You can build this kind of check into any agent that does multistep work. Pick something the agent has to track, pick the file that’s the source of truth for it, and have the agent compare the two at every session start. When the agent’s view of the world drifts from the file, you find out before the drift becomes a buried bug.

The discipline behind these techniques

When I built the Quality Playbook’s multi-phase architecture, I was solving the compaction problem. Long pipeline runs were filling the context window and triggering silent compaction in the middle of work. Breaking the pipeline into separate phases that read fresh from disk and stopped after each phase fixed it.

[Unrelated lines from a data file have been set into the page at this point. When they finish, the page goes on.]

theorem suspectReceive_keep {M : Nat} {z0 : State} (hM : M &&& 0xD9C00 = 0xD9C00) (pk : Trans) (s : State) (hk : Keep M z0 s) : Keep M z0 (suspectReceive pk s) := by
  refine hk.trans ?_
  have m0 : M &&& 0xD9C00 = 0xD9C00 := Keep.sub hM rfl
  have m1 : M &&& 0x10000 = 0x10000 := Keep.sub hM rfl
  have m2 : M &&& 0x800 = 0x800 := Keep.sub hM rfl
  have b_det : M.testBit 16 = true := Keep.bit hM rfl
  unfold suspectReceive
  try dsimp only
  repeat' (first | (with_reducible exact Keep.refl _ _) | (fail_if_no_progress (with_reducible apply Keep.upd_det b_det)) | (with_reducible apply State.arbitrate_keep m0) | (with_reducible apply State.detRefuse_keep m1) | (with_reducible apply State.takePk_keep m2) | (with_reducible apply Keep.ite) | split)

theorem probeAnswer_keep {M : Nat} {z0 : State} (hM : M &&& 0xD9C00 = 0xD9C00) (pos : U32) (word : U64) (s : State) (hk : Keep M z0 s) : Keep M z0 (probeAnswer pos word s) := by
  refine hk.trans ?_
  have m0 : M &&& 0x10000 = 0x10000 := Keep.sub hM rfl
  have m1 : M &&& 0xD9C00 = 0xD9C00 := Keep.sub hM rfl
  have m2 : M &&& 0xC0000 = 0xC0000 := Keep.sub hM rfl
  have b_det : M.testBit 16 = true := Keep.bit hM rfl
  unfold probeAnswer
  try dsimp only
  repeat' (first | (with_reducible exact Keep.refl _ _) | (fail_if_no_progress (with_reducible apply Keep.upd_det b_det)) | (with_reducible apply State.dropSuspicion_keep m0) | (with_reducible apply State.flagFall_keep m1) | (with_reducible apply State.record_keep m2) | (with_reducible apply Keep.ite) | split | (with_reducible refine Keep.snd (by with_reducible assumption) ?_))

theorem probeTimeout_keep {M : Nat} {z0 : State} (hM : M &&& 0xD9C00 = 0xD9C00) (pos : U32) (s : State) (hk : Keep M z0 s) : Keep M z0 (probeTimeout pos s) := by
  refine hk.trans ?_
  have m0 : M &&& 0x10000 = 0x10000 := Keep.sub hM rfl
  have m1 : M &&& 0xD9C00 = 0xD9C00 := Keep.sub hM rfl
  unfold probeTimeout
  try dsimp only
  repeat' (first | (with_reducible exact Keep.refl _ _) | (with_reducible apply State.setSuspicion_keep m0) | (with_reducible apply State.probe_keep m0) | (with_reducible apply State.flagFall_keep m1) | (with_reducible apply Keep.ite) | split | (with_reducible refine Keep.snd (by with_reducible assumption) ?_))

theorem declareReceive_keep {M : Nat} {z0 : State} (hM : M &&& 0xD9C00 = 0xD9C00) (pk : Trans) (s : State) (hk : Keep M z0 s) : Keep M z0 (declareReceive pk s) := by
  refine hk.trans ?_
  have m0 : M &&& 0x10000 = 0x10000 := Keep.sub hM rfl
  have m1 : M &&& 0xC0C00 = 0xC0C00 := Keep.sub hM rfl
  have m2 : M &&& 0xC8000 = 0xC8000 := Keep.sub hM rfl
  have m3 : M &&& 0xD1400 = 0xD1400 := Keep.sub hM rfl
  have m4 : M &&& 0x800 = 0x800 := Keep.sub hM rfl
  have b_det : M.testBit 16 = true := Keep.bit hM rfl
  unfold declareReceive
  try dsimp only
  repeat' (first | (with_reducible exact Keep.refl _ _) | (fail_if_no_progress (with_reducible apply Keep.upd_det b_det)) | (with_reducible apply State.dropSuspicion_keep m0) | (with_reducible apply State.passDeclare_keep m1) | (with_reducible apply State.selfFence_keep m2) | (with_reducible apply State.fencePosition_keep m3) | (with_reducible apply State.detRefuse_keep m0) | (with_reducible apply State.takePk_keep m4) | (with_reducible apply Keep.ite) | split)

theorem evictionAction_keep {M : Nat} {z0 : State} (hM : M &&& 0xD9C00 = 0xD9C00) (pos : U32) (_reason : U32) (key : U16) (s : State) (hk : Keep M z0 s) : Keep M z0 (evictionAction pos _reason key s) := by
  refine hk.trans ?_
  have m0 : M &&& 0xD9C00 = 0xD9C00 := Keep.sub hM rfl
  have m1 : M &&& 0x10000 = 0x10000 := Keep.sub hM rfl
  have m2 : M &&& 0xC0000 = 0xC0000 := Keep.sub hM rfl
  unfold evictionAction
  try dsimp only
  repeat' (first | (with_reducible exact Keep.refl _ _) | (with_reducible apply State.flagFall_keep m0) | (with_reducible apply State.detRefuse_keep m1) | (with_reducible apply State.record_keep m2) | (with_reducible apply Keep.ite) | split)

theorem epochFenceAction_keep {M : Nat} {z0 : State} (hM : M &&& 0xEFBFF8 = 0xEFBFF8) (v : U32) (s : State) (hk : Keep M z0 s) : Keep M z0 (epochFenceAction v s) := by
  refine hk.trans ?_
  have m0 : M &&& 0xEFBFF8 = 0xEFBFF8 := Keep.sub hM rfl
  have m1 : M &&& 0xC0000 = 0xC0000 := Keep.sub hM rfl
  have b_det : M.testBit 16 = true := Keep.bit hM rfl
  unfold epochFenceAction
  try dsimp only
  repeat' (first | (with_reducible exact Keep.refl _ _) | (fail_if_no_progress (with_reducible apply Keep.upd_det b_det)) | (with_reducible apply State.installEpoch_keep m0) | (with_reducible apply State.record_keep m1) | (with_reducible apply Keep.ite) | split)

theorem epochInstallReceive_keep {M : Nat} {z0 : State} (hM : M &&& 0xEFBFF8 = 0xEFBFF8) (pk : Trans) (s : State) (hk : Keep M z0 s) : Keep M z0 (epochInstallReceive pk s) := by
  refine hk.trans ?_
  have m0 : M &&& 0xEFBFF8 = 0xEFBFF8 := Keep.sub hM rfl
  have m1 : M &&& 0xC8000 = 0xC8000 := Keep.sub hM rfl
  have m2 : M &&& 0x10000 = 0x10000 := Keep.sub hM rfl
  have m3 : M &&& 0xC0C00 = 0xC0C00 := Keep.sub hM rfl
  have m4 : M &&& 0x800 = 0x800 := Keep.sub hM rfl
  unfold epochInstallReceive
  try dsimp only
  repeat' (first | (with_reducible exact Keep.refl _ _) | (with_reducible apply State.installEpoch_keep m0) | (with_reducible apply State.selfFence_keep m1) | (with_reducible apply State.detRefuse_keep m2) | (with_reducible apply State.sendFence_keep m3) | (with_reducible apply State.takePk_keep m4) | (with_reducible apply Keep.ite) | split | (with_reducible refine Keep.snd (by with_reducible assumption) ?_))

theorem installedReceive_keep {M : Nat} {z0 : State} (hM : M &&& 0x4D8C00 = 0x4D8C00) (pk : Trans) (s : State) (hk : Keep M z0 s) : Keep M z0 (installedReceive pk s) := by
  refine hk.trans ?_
  have m0 : M &&& 0x4D8C00 = 0x4D8C00 := Keep.sub hM rfl
  have m1 : M &&& 0x800 = 0x800 := Keep.sub hM rfl
  have b_det : M.testBit 16 = true := Keep.bit hM rfl
  unfold installedReceive
  try dsimp only
  repeat' (first | (with_reducible exact Keep.refl _ _) | (fail_if_no_progress (with_reducible apply Keep.upd_det b_det)) | (with_reducible apply State.settleInstall_keep m0) | (with_reducible apply State.takePk_keep m1) | (with_reducible apply Keep.ite) | split | (with_reducible refine Keep.snd (by with_reducible assumption) ?_))

theorem State.unitOff_keep {M : Nat} {z0 : State} (hM : M &&& 0xC00C0 = 0xC00C0) (u : U16) (s : State) (hk : Keep M z0 s) : Keep M z0 (State.unitOff u s) := by
  refine hk.trans ?_
  have m0 : M &&& 0xC0 = 0xC0 := Keep.sub hM rfl
  have m1 : M &&& 0xC0040 = 0xC0040 := Keep.sub hM rfl
  have m2 : M &&& 0x40 = 0x40 := Keep.sub hM rfl
  have b_upd : M.testBit 6 = true := Keep.bit hM rfl
  have b_vec : M.testBit 7 = true := Keep.bit hM rfl
  unfold State.unitOff
  try dsimp only
  repeat' (first | (with_reducible exact Keep.refl _ _) | (fail_if_no_progress (with_reducible apply Keep.upd_upd b_upd)) | (fail_if_no_progress (with_reducible apply Keep.upd_vec b_vec)) | (fail_if_no_progress ((with_reducible refine Keep.updAll ?_ ?_ ?_ ?_ ?_ ?_ ?_ ?_ ?_ ?_ ?_ ?_ ?_ ?_ ?_ ?_ ?_ ?_ ?_ ?_ ?_ ?_ ?_ ?_ ?_ ?_); iterate 25 (first | (with_reducible rfl) | (with_reducible exact fun _ => rfl) | (exact fun b => absurd (b.symm.trans (Keep.bit hM rfl)) (by decide))))) | (with_reducible apply State.drainCore_keep m0) | (with_reducible apply State.noPipe_keep m1) | (with_reducible apply State.drainPipe_keep m2) | (with_reducible apply Keep.ite) | split)

theorem State.unitOn_keep {M : Nat} {z0 : State} (hM : M &&& 0xC0 = 0xC0) (u : U16) (s : State) (hk : Keep M z0 s) : Keep M z0 (State.unitOn u s) := by
  refine hk.trans ?_
  have b_upd : M.testBit 6 = true := Keep.bit hM rfl
  have b_vec : M.testBit 7 = true := Keep.bit hM rfl
  unfold State.unitOn
  try dsimp only
  repeat' (first | (with_reducible exact Keep.refl _ _) | (fail_if_no_progress (with_reducible apply Keep.upd_upd b_upd)) | (fail_if_no_progress (with_reducible apply Keep.upd_vec b_vec)) | (fail_if_no_progress ((with_reducible refine Keep.updAll ?_ ?_ ?_ ?_ ?_ ?_ ?_ ?_ ?_ ?_ ?_ ?_ ?_ ?_ ?_ ?_ ?_ ?_ ?_ ?_ ?_ ?_ ?_ ?_ ?_ ?_); iterate 25 (first | (with_reducible rfl) | (with_reducible exact fun _ => rfl) | (exact fun b => absurd (b.symm.trans (Keep.bit hM rfl)) (by decide))))) | (with_reducible apply Keep.ite) | split)

theorem State.setRetired_keep {M : Nat} {z0 : State} (hM : M &&& 0x20000 = 0x20000) (u : U16) (s : State) (hk : Keep M z0 s) : Keep M z0 (State.setRetired u s) := by
  refine hk.trans ?_
  have b_health : M.testBit 17 = true := Keep.bit hM rfl
  unfold State.setRetired
  try dsimp only
  repeat' (first | (with_reducible exact Keep.refl _ _) | (fail_if_no_progress (with_reducible apply Keep.upd_health b_health)))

What I didn’t realize until later was that the same architecture also helps with the lost-in-the-middle problem. Each phase has its own short, focused context, with the phase brief at the beginning and the latest progress update at the end, so there’s almost no middle for information to fall into. The architectural move that helped with working memory disappearing turns out to also help with working memory being there and unused.

That’s the lesson I want to land. Both failure modes, context loss and lost-in-the-middle, are problems of working-memory unreliability, and the discipline that addresses them is the same: keep the working set small, put the load-bearing information at the edges of the window, and check the agent’s claims against ground truth on disk when it matters.

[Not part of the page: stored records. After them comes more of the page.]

-- ==== Sys2Proof/Laws/KeepObjects.lean ====
section
/-! SUPPORT. One lemma per operation: what it keeps, for the object dictionary, start-up, trust, the access paths and the clock. -/
set_option linter.unreachableTactic false
set_option linter.unusedTactic false
set_option linter.unusedVariables false
namespace Sys2Proof.Machine
open Sys2Proof

theorem State.takeSnapshot_keep {M : Nat} {z0 : State} (hM : M &&& 0x40000 = 0x40000) (action : U8) (s : State) (hk : Keep M z0 s) : Keep M z0 (State.takeSnapshot action s) := by
  refine hk.trans ?_
  have m0 : M &&& 0x40000 = 0x40000 := Keep.sub hM rfl
  unfold State.takeSnapshot
  try dsimp only
  repeat' (first | (with_reducible exact Keep.refl _ _) | (with_reducible assumption) | (with_reducible apply State.setTele_keep m0) | (intro) | (with_reducible apply Keep.ite) | split | dsimp only)

theorem snapshotWritten_keep {M : Nat} {z0 : State} (hM : M &&& 0xC0000 = 0xC0000) (s : State) (hk : Keep M z0 s) : Keep M z0 (snapshotWritten s) := by
  refine hk.trans ?_
  have m0 : M &&& 0x40000 = 0x40000 := Keep.sub hM rfl
  have m1 : M &&& 0x80000 = 0x80000 := Keep.sub hM rfl
  unfold snapshotWritten
  try dsimp only
  repeat' (first | (with_reducible exact Keep.refl _ _) | (with_reducible assumption) | (with_reducible apply State.setTele_keep m0) | (with_reducible apply State.raiseIrq_keep m1) | (with_reducible apply State.countBytes_keep m0) | (intro) | split | dsimp only | (with_reducible refine Keep.snd (by with_reducible assumption) ?_))

theorem judged_keep {M : Nat} {z0 : State} (hM : M &&& 0x0 = 0x0) (f : State → State) (s : State) (hf : ∀ y0, Keep M y0 (f y0)) (hk : Keep M z0 s) : Keep M z0 (judged f s).2 := by
  refine hk.trans ?_
  unfold judged
  try dsimp only
  repeat' (first | (with_reducible exact Keep.refl _ _) | (with_reducible assumption) | (with_reducible apply Keep.trans _ (hf ..)) | (with_reducible apply Keep.ite) | split | dsimp only)

theorem plain_keep {M : Nat} {z0 : State} (hM : M &&& 0x0 = 0x0) (ok : Bool) (f : State → State) (s : State) (hf : ∀ y0, Keep M y0 (f y0)) (hk : Keep M z0 s) : Keep M z0 (plain ok f s).2 := by
  refine hk.trans ?_
  unfold plain
  try dsimp only
  repeat' (first | (with_reducible exact Keep.refl _ _) | (with_reducible assumption) | (with_reducible apply Keep.trans _ (hf ..)) | (with_reducible apply Keep.ite) | split | dsimp only)

theorem setAcc_keep {M : Nat} {z0 : State} (hM : M &&& 0x80000 = 0x80000) (f : AccState → AccState) (s : State) (hk : Keep M z0 s) : Keep M z0 (setAcc f s) := by
  refine hk.trans ?_
  have b_acc : M.testBit 19 = true := Keep.bit hM rfl
  unfold setAcc
  try dsimp only
  repeat' (first | (with_reducible exact Keep.refl _ _) | (with_reducible assumption) | (fail_if_no_progress (with_reducible apply Keep.upd_acc b_acc)) | (with_reducible apply Keep.trans _ (hf ..)))

theorem circuitEntryWrite_keep {M : Nat} {z0 : State} (hM : M &&& 0xC0C00 = 0xC0C00) (n : Circ) (l : List Byte) (s : State) (hk : Keep M z0 s) : Keep M z0 (circuitEntryWrite n l s).2 := by
  refine hk.trans ?_
  have m0 : M &&& 0x0 = 0x0 := Keep.sub hM rfl
  have m1 : M &&& 0xC0C00 = 0xC0C00 := Keep.sub hM rfl
  have m2 : M &&& 0xC0800 = 0xC0800 := Keep.sub hM rfl
  unfold circuitEntryWrite
  try dsimp only
  repeat' (first | (with_reducible exact Keep.refl _ _) | (with_reducible assumption) | (with_reducible apply judged_keep m0) | (with_reducible apply circuitRelease_keep m1) | (with_reducible apply circuitSwitched_keep m1) | (with_reducible apply circuitPrepare_keep m1) | (with_reducible apply State.circuitWrite_keep m2) | (intro) | (with_reducible apply Keep.ite) | split | dsimp only | (with_reducible refine Keep.snd (by with_reducible assumption) ?_))

theorem domainWrite_keep {M : Nat} {z0 : State} (hM : M &&& 0x4DBFE0 = 0x4DBFE0) (idx sub : Nat) (l : List Byte) (s : State) (hk : Keep M z0 s) : Keep M z0 (domainWrite idx sub l s).2 := by
  refine hk.trans ?_
  have m0 : M &&& 0xC0C00 = 0xC0C00 := Keep.sub hM rfl
  have m1 : M &&& 0x80000 = 0x80000 := Keep.sub hM rfl
  have m2 : M &&& 0x0 = 0x0 := Keep.sub hM rfl
  have m3 : M &&& 0x400000 = 0x400000 := Keep.sub hM rfl
  have m4 : M &&& 0x40000 = 0x40000 := Keep.sub hM rfl
  have m5 : M &&& 0xC8000 = 0xC8000 := Keep.sub hM rfl
  have m6 : M &&& 0xC1C00 = 0xC1C00 := Keep.sub hM rfl
  have m7 : M &&& 0xC0800 = 0xC0800 := Keep.sub hM rfl
  have m8 : M &&& 0xC0200 = 0xC0200 := Keep.sub hM rfl
  have m9 : M &&& 0xC0100 = 0xC0100 := Keep.sub hM rfl
  have m10 : M &&& 0xC0080 = 0xC0080 := Keep.sub hM rfl
  have m11 : M &&& 0xC3040 = 0xC3040 := Keep.sub hM rfl
  have m12 : M &&& 0xC0040 = 0xC0040 := Keep.sub hM rfl
  have m13 : M &&& 0xC0020 = 0xC0020 := Keep.sub hM rfl
  have m14 : M &&& 0x400 = 0x400 := Keep.sub hM rfl
  have b_job : M.testBit 15 = true := Keep.bit hM rfl
  have b_det : M.testBit 16 = true := Keep.bit hM rfl
  have b_adj : M.testBit 13 = true := Keep.bit hM rfl
  unfold domainWrite
  try dsimp only
  repeat' (first | (with_reducible exact Keep.refl _ _) | (with_reducible assumption) | (fail_if_no_progress (with_reducible apply Keep.upd_adj b_adj)) | (fail_if_no_progress (with_reducible apply Keep.upd_det b_det)) | (fail_if_no_progress (with_reducible apply Keep.upd_job b_job)) | (fail_if_no_progress ((with_reducible refine Keep.updAll ?_ ?_ ?_ ?_ ?_ ?_ ?_ ?_ ?_ ?_ ?_ ?_ ?_ ?_ ?_ ?_ ?_ ?_ ?_ ?_ ?_ ?_ ?_ ?_ ?_ ?_); iterate 25 (first | (with_reducible rfl) | (with_reducible exact fun _ => rfl) | (exact fun b => absurd (b.symm.trans (Keep.bit hM rfl)) (by decide))))) | (with_reducible apply circuitEntryWrite_keep m0) | (with_reducible apply setAcc_keep m1) | (with_reducible apply plain_keep m2) | (with_reducible apply judged_keep m2) | (with_reducible apply State.setExer_keep m3) | (with_reducible apply State.setTele_keep m4) | (with_reducible apply openingTreeWrite_keep m5) | (with_reducible apply partnerConfigWrite_keep m6) | (with_reducible apply substitutionTableWrite_keep m7) | (with_reducible apply shadowBankWrite_keep m7) | (with_reducible apply wiringMapWrite_keep m7) | (with_reducible apply regionTableWrite_keep m8) | (with_reducible apply segmentTableWrite_keep m9) | (with_reducible apply streamProgramTableWrite_keep m9) | (with_reducible apply vectorEntryWrite_keep m10) | (with_reducible apply codeSlotWrite_keep m10) | (with_reducible apply tensorTableWrite_keep m11) | (with_reducible apply programSlotWrite_keep m12) | (with_reducible apply treeTableWrite_keep m13) | (with_reducible apply slotConfigWrite_keep m13) | (with_reducible apply State.setExPort_keep m3) | (with_reducible apply State.forward_keep m0) | (with_reducible apply State.setPort_keep m14) | (intro) | (with_reducible apply Keep.ite) | split | dsimp only | (with_reducible refine Keep.snd (by with_reducible assumption) ?_))

theorem moverWrite_keep {M : Nat} {z0 : State} (hM : M &&& 0xC4C00 = 0xC4C00) (c : Chan) (sub n : Nat) (put : State → State) (s : State) (hput : ∀ y0, Keep M y0 (put y0)) (hk : Keep M z0 s) : Keep M z0 (moverWrite c sub n put s).2 := by
  refine hk.trans ?_
  have m0 : M &&& 0xC4C00 = 0xC4C00 := Keep.sub hM rfl
  have m1 : M &&& 0x4000 = 0x4000 := Keep.sub hM rfl
  have m2 : M &&& 0xC4000 = 0xC4000 := Keep.sub hM rfl
  unfold moverWrite
  try dsimp only
  repeat' (first | (with_reducible exact Keep.refl _ _) | (with_reducible assumption) | (with_reducible apply moverResume_keep m0) | (with_reducible apply moverPause_keep m1) | (with_reducible apply State.refuseChan_keep m2) | (with_reducible apply Keep.trans _ (hput ..)) | (with_reducible apply Keep.ite) | split | dsimp only)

Context windows will keep getting bigger, and compaction will get smarter. Some of the techniques in these four articles may eventually be unnecessary. But the underlying constraint won’t disappear. After all, we’ve added a lot more RAM to our computers since the 1MB 286 I wrote about in the last article, and memory management has gotten much more complex since then. And many of these problems are structural; for example, it’s increasingly looking like the U-shape itself is a geometric property of the transformer architecture, not a training artifact that more compute will smooth out.

The bottom line is that if your agent’s ability to do its job depends on information, that information needs to live somewhere more durable than working memory. That was true for my dad’s 32 kilobytes of core memory at Princeton in the 1970s, it was true for my 640 kilobytes of conventional RAM on my 286 in the 1980s, it was true for the 200K-token windows in last year’s models, and it will be true for whatever comes next.